You can use multi-fields for that purpose and have a not_analyzed sub-field within your analyzed field (let's call it item in this example). Your mapping would have to look like this:
{
"yourtype": {
"properties": {
"item": {
"type": "string",
"fields": {
"raw": {
"type": "string",
"index": "not_analyzed"
}
}
}
}
}
}
With this kind of mapping, you can check how each of the values Hamburgers and Hamburger Buns are "viewed" by the analyzer with respect to your multi-field item and item.raw
For Hamburger:
curl -XGET 'localhost:9200/yourtypes/_analyze?field=item&pretty' -d 'Hamburger'
{
"tokens" : [ {
"token" : "hamburger",
"start_offset" : 0,
"end_offset" : 10,
"type" : "<ALPHANUM>",
"position" : 1
} ]
}
curl -XGET 'localhost:9200/yourtypes/_analyze?field=item.raw&pretty' -d 'Hamburger'
{
"tokens" : [ {
"token" : "Hamburger",
"start_offset" : 0,
"end_offset" : 10,
"type" : "word",
"position" : 1
} ]
}
For Hamburger Buns:
curl -XGET 'localhost:9200/yourtypes/_analyze?field=item&pretty' -d 'Hamburger Buns'
{
"tokens" : [ {
"token" : "hamburger",
"start_offset" : 0,
"end_offset" : 10,
"type" : "<ALPHANUM>",
"position" : 1
}, {
"token" : "buns",
"start_offset" : 11,
"end_offset" : 15,
"type" : "<ALPHANUM>",
"position" : 2
} ]
}
curl -XGET 'localhost:9200/yourtypes/_analyze?field=item.raw&pretty' -d 'Hamburger Buns'
{
"tokens" : [ {
"token" : "Hamburger Buns",
"start_offset" : 0,
"end_offset" : 15,
"type" : "word",
"position" : 1
} ]
}
As you can see, the not_analyzed field is going to be indexed untouched exactly as it was input.
Now, let's index two sample documents to illustrate this:
curl -XPOST localhost:9200/yourtypes/_bulk -d '
{"index": {"_type": "yourtype", "_id": 1}}
{"item": "Hamburger"}
{"index": {"_type": "yourtype", "_id": 2}}
{"item": "Hamburger Buns"}
'
And finally, to answer your question, if you want to have an exact match on Hamburger, you can search within your sub-field item.raw like this (note that the case has to match, too):
curl -XPOST localhost:9200/yourtypes/yourtype/_search -d '{
"query": {
"term": {
"item.raw": "Hamburger"
}
}
}'
And you'll get:
{
...
"hits" : {
"total" : 1,
"max_score" : 0.30685282,
"hits" : [ {
"_index" : "yourtypes",
"_type" : "yourtype",
"_id" : "1",
"_score" : 0.30685282,
"_source":{"item": "Hamburger"}
} ]
}
}
UPDATE (see comments/discussion below and question re-edit)

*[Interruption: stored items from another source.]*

-- ==== Sys2Proof/Proofs/SlotWords.lean ====
section
/-! Slot words: readback (R3, R4), contention (R5), the check field (R7), classification (R6) and bodies (R8, R185). -/

namespace Sys2Proof.Machine

/-! ### Readback (R3, R4) -/

/-- A port that has been displaced compares nothing more. -/
theorem readBits_displaced (sent heard : SlotBits) (n : Nat) : ∀ r : ReadBack, r.displaced = true →
    readBits n sent heard r = r := by
  induction n with
  | zero => intro r _; rfl
  | succ n ih => intro r hr; simp [readBits, readBit, hr, ih]

/-- Bits that agree leave readback as it was. -/
theorem readBit_same (r : ReadBack) (b : Bool) : readBit r b b = r := by
  unfold readBit
  split_ifs
  · rfl
  · cases b <;> rfl

/-- Where the bits above place `m` agree, readback of `n` bits has come to place `m` unchanged. -/
theorem readBits_agree {sent heard : SlotBits} {n m : Nat} (hm : m ≤ n)
    (h : ∀ j, m ≤ j → j < n → sent.getLsbD j = heard.getLsbD j) (r : ReadBack) :
    readBits n sent heard r = readBits m sent heard r := by
  induction n, hm using Nat.le_induction with
  | base => rfl
  | succ n hmn ih =>
    rw [readBits, h n hmn (Nat.lt_succ_self n), readBit_same]
    exact ih fun j hj hjn => h j hj (by omega)

/-- A line error stays noted to the end of the word. -/
theorem readBits_lineError (sent heard : SlotBits) (n : Nat) : ∀ r : ReadBack, r.lineError = true →
    (readBits n sent heard r).lineError = true := by
  induction n with
  | zero => intro r hr; exact hr
  | succ n ih =>
    intro r hr
    refine ih _ ?_
    unfold readBit
    split_ifs
    · exact hr
    · cases sent.getLsbD n <;> cases heard.getLsbD n <;> simp [hr]

/-- A word heard as it was sent is SENT (R4). -/
theorem outcomeOf_self (w : SlotBits) : outcomeOf w w = .sent := by
  rw [outcomeOf, readBack, readBits_agree (Nat.zero_le 40) (fun _ _ _ => rfl)]
  rfl

/-- The first difference decides the outcome: a 1 heard as 0 is a displacement, a 0 heard as 1 a line error (R4). -/
theorem outcomeOf_first_difference {sent heard : SlotBits} {k : Nat} (hk : k < 40)
    (hagree : ∀ j, k < j → j < 40 → sent.getLsbD j = heard.getLsbD j) (hdiff : sent.getLsbD k ≠ heard.getLsbD k) :
    outcomeOf sent heard = if sent.getLsbD k then .displaced else .disturbed := by
  rw [outcomeOf, readBack, readBits_agree (Nat.succ_le_of_lt hk) (fun j hj => hagree j hj), readBits]
  cases hs : sent.getLsbD k with
  | true =>
    have hh : heard.getLsbD k = false := by simpa [hs] using hdiff
    rw [hh, readBits_displaced _ _ _ _ rfl]
    rfl
  | false =>
    have hh : heard.getLsbD k = true := by simpa [hs] using hdiff
    rw [hh, ReadBack.outcome, if_pos (readBits_lineError _ _ _ _ rfl)]
    rfl

/-! ### The line (R5) -/

/-- The number on the line is the smallest of the drivers' numbers over the bits that are left. -/
theorem lineNumber_is_least (n : Nat) : ∀ drivers : List SlotBits, drivers ≠ [] →
    (∃ d ∈ drivers, lineNumber n drivers = d.toNat % 2 ^ n) ∧ ∀ d ∈ drivers, lineNumber n drivers ≤ d.toNat % 2 ^ n := by
  induction n with
  | zero =>
    intro drivers hne
    obtain ⟨d, hd⟩ := List.exists_mem_of_ne_nil _ hne
    exact ⟨⟨d, hd, by simp [lineNumber, Nat.mod_one]⟩, fun _ _ => by simp [lineNumber]⟩
  | succ n ih =>
    intro drivers hne
    have split_bit (d : SlotBits) : d.toNat % 2 ^ (n + 1) = d.toNat % 2 ^ n + 2 ^ n * (d.getLsbD n).toNat :=
      (Nat.mod_pow_succ).trans (by rw [BitVec.getLsbD, Nat.toNat_testBit])
    rw [lineNumber]
    split_ifs with hall
    · have one (d) (hd : d ∈ drivers) : d.getLsbD n = true := List.all_eq_true.mp hall d hd
      obtain ⟨⟨d, hd, heq⟩, hle⟩ := ih drivers hne
      refine ⟨⟨d, hd, ?_⟩, fun d hd => ?_⟩
      · rw [split_bit, one d hd, heq, Bool.toNat_true]; omega
      · have := hle d hd
        rw [split_bit, one d hd, Bool.toNat_true]; omega
    · obtain ⟨z, hz, hz0⟩ : ∃ z ∈ drivers, z.getLsbD n = false := by simpa using hall
      have hzf : z ∈ drivers.filter (fun d => !d.getLsbD n) := List.mem_filter.mpr ⟨hz, by simp [hz0]⟩
      obtain ⟨⟨d, hd, heq⟩, hle⟩ := ih _ (List.ne_nil_of_mem hzf)
      obtain ⟨hd, hd0⟩ := List.mem_filter.mp hd
      refine ⟨⟨d, hd, ?_⟩, fun e he => ?_⟩
      · rw [split_bit, heq, show d.getLsbD n = false by simpa using hd0]; simp
      · rw [split_bit]
        cases he0 : e.getLsbD n with
        | false => have := hle e (List.mem_filter.mpr ⟨he, by simp [he0]⟩); omega
        | true =>
          have := Nat.mod_lt d.toNat (Nat.two_pow_pos n)
          rw [heq, Bool.toNat_true]; omega

/-- The word on the line is one of the words sent, and no sender's word is smaller (R5). -/
theorem lineWord_is_least {drivers : List SlotBits} (hne : drivers ≠ []) :
    lineWord drivers ∈ drivers ∧ ∀ d ∈ drivers, (lineWord drivers).toNat ≤ d.toNat := by
  obtain ⟨⟨d, hd, heq⟩, hle⟩ := lineNumber_is_least 40 drivers hne
  have hw : lineWord drivers = d := by
    rw [lineWord, heq, Nat.mod_eq_of_lt d.isLt, BitVec.ofNat_toNat, BitVec.setWidth_eq]
  refine ⟨hw ▸ hd, fun e he => ?_⟩
  have := hle e he
  rwa [heq, Nat.mod_eq_of_lt d.isLt, Nat.mod_eq_of_lt e.isLt, ← hw] at this

/-- A sender that hears a smaller word than its own is DISPLACED: at the first difference it sends 1 and hears 0. -/
theorem outcomeOf_of_lt {sent heard : SlotBits} (h : heard.toNat < sent.toNat) : outcomeOf sent heard = .displaced := by
  have hx : sent.toNat ^^^ heard.toNat ≠ 0 := by rw [Ne, Nat.xor_eq_zero_iff]; omega
  obtain ⟨k, hk, habove⟩ := Nat.exists_most_significant_bit hx
  rw [Nat.testBit_xor] at hk
  have hdiff : sent.getLsbD k ≠ heard.getLsbD k := fun he => by
    simp only [BitVec.getLsbD] at he
    simp [he] at hk
  have hk40 : k < 40 := by
    by_contra hge
    exact hdiff (by rw [BitVec.getLsbD_of_ge _ _ (by omega), BitVec.getLsbD_of_ge _ _ (by omega)])
  have hagree (j : Nat) (hj : k < j) : sent.getLsbD j = heard.getLsbD j := by
    have := habove j hj
    rw [Nat.testBit_xor] at this
    simpa [BitVec.getLsbD] using this
  rw [outcomeOf_first_difference hk40 (fun j hj _ => hagree j hj) hdiff, if_pos]
  by_contra hs
  have hs0 : sent.getLsbD k = false := by simpa using hs
  have hh1 : heard.getLsbD k = true := by simpa [hs0] using hdiff
  have : sent.toNat < heard.toNat := Nat.lt_of_testBit k hs0 hh1 (fun j hj => hagree j hj)
  omega

/-! ### The check field (R7) -/

/-- One step of the remainder register is linear. -/
theorem checkStep_xor (r q : BitVec 5) (a b : Bool) : checkStep (r ^^^ q) (a ^^ b) = checkStep r a ^^^ checkStep q b := by
  have shifted : (r ^^^ q) <<< 1 = r <<< 1 ^^^ q <<< 1 := BitVec.shiftLeft_xor_distrib r q 1
  have top : ((a ^^ b) ^^ (r ^^^ q).getLsbD 4) = ((a ^^ r.getLsbD 4) ^^ (b ^^ q.getLsbD 4)) := by
    rw [BitVec.getLsbD_xor, Bool.xor_assoc, Bool.xor_assoc, Bool.xor_left_comm b]
  unfold checkStep
  rw [top, shifted]
  generalize r <<< 1 = x
  generalize q <<< 1 = y
  cases a ^^ r.getLsbD 4 <;> cases b ^^ q.getLsbD 4
  case false.false => rfl
  case false.true => exact BitVec.xor_assoc x y _
  case true.false =>
    change x ^^^ y ^^^ 5#5 = x ^^^ 5#5 ^^^ y
    ac_rfl
  case true.true =>
    change x ^^^ y = x ^^^ 5#5 ^^^ (y ^^^ 5#5)
    calc x ^^^ y = x ^^^ y ^^^ (5#5 ^^^ 5#5) := by rw [BitVec.xor_self, BitVec.xor_zero]
      _ = x ^^^ 5#5 ^^^ (y ^^^ 5#5) := by ac_rfl

/-- The register over a payload is linear. -/
theorem checkBits_xor (n : Nat) (p q : BitVec 35) : ∀ r t : BitVec 5,
    checkBits n (p ^^^ q) (r ^^^ t) = checkBits n p r ^^^ checkBits n q t := by
  induction n with
  | zero => intro r t; rfl
  | succ n ih => intro r t; rw [checkBits, checkBits, checkBits, BitVec.getLsbD_xor, checkStep_xor, ih]
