-- ==== Sys2Proof/Proofs/Frames.lean ====
section
/-! How frame timing goes on: hunting candidates (R12, R18, R19), and slot position and frame number at the end of every
occurrence (R11, R17, R33). -/

namespace Sys2Proof.Machine

variable {s t u v : State} {o : Occurrence} {w : SlotWord} {p : Nat} {bits : SlotBits}

/-! ### What the end of a slot comes to -/

/-- The blocks of slot 1 have acted, and the occurrence passes: the timer may hold or forget the holder (R31), and the station
may be a MEMBER (R43). -/
theorem State.rollEnd_shape (u : State) (o : Occurrence) :
    ∃ v : State, u.rollEnd o = (((v.rollTimer o).1.postGroups 0
        [(u.rollTurn o).2.1, (u.rollTurn o).2.2, (v.rollTimer o).2]).passOn o).nextHappening ∧
      v = (u.rollTurn o).1 := ⟨_, rfl, rfl⟩

/-- The blocks of slot 2 have acted, and the occurrence passes. -/
theorem State.claimEnd_shape (u : State) (o : Occurrence) :
    ∃ v : State, u.claimEnd o = ((v.postGroups 0
        [(u.applyClaim o (u.contendingHead.bind ClaimRecord.role)).2 ++
          ((u.applyClaim o (u.contendingHead.bind ClaimRecord.role)).1.claimOutcome o (u.ownGrant o)).2,
         u.offSlotEvents o]).passOn o).nextHappening ∧ v.front = u.front :=
  ⟨_, rfl, (u.front_claimActs o _ _).1⟩

/-- The blocks of slot 3 have acted, and the occurrence passes. -/
theorem State.answerEnd_shape (u : State) (o : Occurrence) :
    ∃ (v : State) (heard : List Event), u.answerEnd o =
        ((v.postGroups 0 [(u.answerOutcome o).2, heard, u.offSlotEvents o]).passOn o).nextHappening ∧
      v.front = u.front ∧ (heard = [] ∨ heard = ((u.answerOutcome o).1.applyAnswer o).2) := by
  unfold State.answerEnd
  dsimp only
  split_ifs
  · exact ⟨_, _, rfl, by simp, .inr rfl⟩
  · exact ⟨_, _, rfl, by simp, .inl rfl⟩

/-- The blocks of a data slot have acted, and the occurrence passes. -/
theorem State.dataEnd_shape (u : State) (o : Occurrence) :
    ∃ (v : State) (windowPosts : List (List Event)), u.dataEnd o = ((v.postGroups 0
        ([(u.rosterAndTable o).2.1, (u.rosterAndTable o).2.2, u.offSlotEvents o] ++
          channelIds.map (fun c => (u.rxAt c).overrunEvents o c) ++ windowPosts)).passOn o).nextHappening ∧
      v.front = u.front ∧ (windowPosts = [] ∨ windowPosts = u.windowEvents o) := by
  have hear (x : State) (rx : Bank RxChannel 8) : ({ x with rx := rx } : State).front = x.front := rfl
  unfold State.dataEnd
  dsimp only
  split_ifs
  · exact ⟨_, _, rfl, by rw [(State.front_windowsEnd ..).1, hear, State.front_rosterAndTable], .inr rfl⟩
  · exact ⟨_, _, rfl, by rw [hear, State.front_rosterAndTable], .inl rfl⟩

/-- The frame timer at the end of slot 1 holds, forgets the holder, or stays (R31). -/
theorem State.rollTimer_cases (u : State) (o : Occurrence) :
    (u.rollTimer o).1 = u ∨ (u.rollTimer o).1 = u.hold ∨
      (u.rollTimer o).1 = { u with timer := { u.timer with holder := none } } := by
  unfold State.rollTimer
  split_ifs
  · unfold State.holderLeft
    split_ifs
    · exact .inr (.inl rfl)
    · exact .inr (.inr rfl)
  · exact .inl rfl

/-- The frame timer without a realignment (R11, R17). -/
theorem FrameTimer.advanced_eq (t : FrameTimer) (len slot : Nat) :
    t.advanced len slot = { t with
      position := some (if slot + 1 < len then slot + 1 else 0), passing := false
      frame := if slot + 1 < len then t.frame else (t.frame + 1) % 240 } := by
  unfold FrameTimer.advanced
  split_ifs <;> rfl

/-! ### Which command ends a slot -/

/-- The end of slot `p` on the trunk. -/
theorem exec_endCommand (hp : s.passes p) (hlen : p < s.len) (hon : s.control.state.onTrunk = true) :
    exec (endCommand p bits) s =
      if p = 0 then .next (s.endMarkSlot bits) else if p = 1 then .next (s.endRollSlot bits)
      else if p = 2 then .next (s.endClaimSlot bits) else if p = 3 then .next (s.endAnswerSlot bits)
      else s.dataFinish bits := by
  have ends (test : Nat → Bool) (ht : test p = true) : s.endsAt test = true := (State.endsAt_of_passes hp test).trans ht
  unfold endCommand
  split_ifs with h0 h1 h2 h3
  · exact if_pos (ends _ (by simp [h0]))
  · exact if_pos (by simp [State.rollEnds, ends (· == 1) (by simp [h1]), hon])
  · exact if_pos (by simp [State.claimEnds, ends (· == 2) (by simp [h2]), hon])
  · exact if_pos (by simp [State.answerEnds, ends (· == 3) (by simp [h3]), hon])
  · have hd : isDataSlot s.len p = true := by simp [isDataSlot, hlen]; omega
    exact if_pos (by simp [State.dataEnds, ends _ hd, hon])

/-! ### Slots without a MARK -/

/-- Slot position and frame number have gone on from slot `p` (R11, R17). -/
structure State.GoesOn (s : State) (p : Nat) (t : State) : Prop where
  aligned : t.timer.aligned = true
  passing : t.timer.passing = false
  position : t.timer.position = some (if p + 1 < s.len then p + 1 else 0)
  frame : t.timer.frame = if p + 1 < s.len then s.timer.frame else (s.timer.frame + 1) % 240

/-- Frame length, alignment and frame number are those of `s`. -/
structure State.SameFrame (s v : State) : Prop where
  len : v.len = s.len
  aligned : v.timer.aligned = s.timer.aligned
  frame : v.timer.frame = s.timer.frame

theorem State.SameFrame.of_front (hv : v.front = (s.portEnd bits).front) : s.SameFrame v := by
  obtain ⟨hc, ht, -⟩ := State.front_eq_iff.mp hv
  exact ⟨State.len_congr hc, by rw [ht]; rfl, by rw [ht]; rfl⟩

/-- An occurrence in which no realigning MARK is heard passes on. -/
theorem State.SameFrame.goesOn (hv : s.SameFrame v) (hp : s.passes p) (hslot : o.slot = p) (hr : v.realignsTo o = none) :
    s.GoesOn p (v.passOn o).nextHappening := by
  have ht : (v.passOn o).nextHappening.timer = v.timer.advanced s.len p := by
    rw [← hv.len, ← hslot, State.nextHappening_timer, State.passOn_none hr]
  rw [FrameTimer.advanced_eq, hv.frame] at ht
  exact ⟨by rw [ht]; exact hv.aligned.trans hp.1, by rw [ht], by rw [ht], by rw [ht]⟩

/-- Posting does not touch the frame. -/
theorem State.SameFrame.postGroups (hv : s.SameFrame v) (base : Nat) (gs : List (List Event)) :
    s.SameFrame (v.postGroups base gs) := ⟨hv.len, hv.aligned, hv.frame⟩
theorem State.SameFrame.postAll (hv : s.SameFrame v) (es : List Event) : s.SameFrame (v.postAll es) :=
  ⟨hv.len, hv.aligned, hv.frame⟩

/-- A holder that hears no MARK keeps the frame number (R26, R27). -/
theorem State.SameFrame.holderEnd (hv : s.SameFrame v) (hm : o.heard.acceptable .mark = none) :
    s.SameFrame (v.holderEnd o).1 := by
  unfold State.holderEnd
  split_ifs
  · rw [hm]; exact ⟨hv.len, hv.aligned, hv.frame⟩
  · exact hv

/-- A missed mark keeps the frame number (R24). -/
theorem State.SameFrame.missMark (hv : s.SameFrame v) : s.SameFrame v.missMark.1 := by
  rcases v.missMark_cases with hm | hm <;> rw [hm]
  · exact ⟨hv.len, hv.aligned, hv.frame⟩
  · exact ⟨hv.len, hv.aligned, hv.frame⟩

Taking your example from the comments and trying to have HaMbUrGeR BuNs match Hamburger buns you could simply achieve it with a match query like this.
curl -XPOST localhost:9200/yourtypes/yourtype/_search?pretty -d '{
"query": {
"match": {
"item": {
"query": "HaMbUrGeR BuNs",
"operator": "and"
}
}
}
}'
Which based on the same two indexed documents above will yield
{
...
"hits" : {
"total" : 1,
"max_score" : 0.2712221,
"hits" : [ {
"_index" : "yourtypes",
"_type" : "yourtype",
"_id" : "2",
"_score" : 0.2712221,
"_source":{"item": "Hamburger Buns"}
} ]
}
}
You can keep the analyzer as what you expected (lowercase, tokenize, stem, ...), and use query_string as the main query, match_phrase as the boosting query to search. Something like this:
{
"bool" : {
"should" : [
{
"query_string" : {
"default_field" : "your_field",
"default_operator" : "OR",
"phrase_slop" : 1,
"query" : "Hamburger"
}
},
{
"match_phrase": {
"your_field": {
"query": "Hamburger"
}
}
}
]
}
}
It will match both documents, and exact match (match_phrase) will be on top since the query match both should clauses (and get higher score)
default_operator is set to OR, it will help the query "Hamburger Buns" (match hamburger OR bun) match the document "Hamburger" also.
phrase_slop is set to 1 to match terms with distance = 1 only, e.g. search for Hamburger Buns will not match document Hamburger Big Buns. You can adjust this depend on your requirements.
You can refer Closer is better, Query string for more details.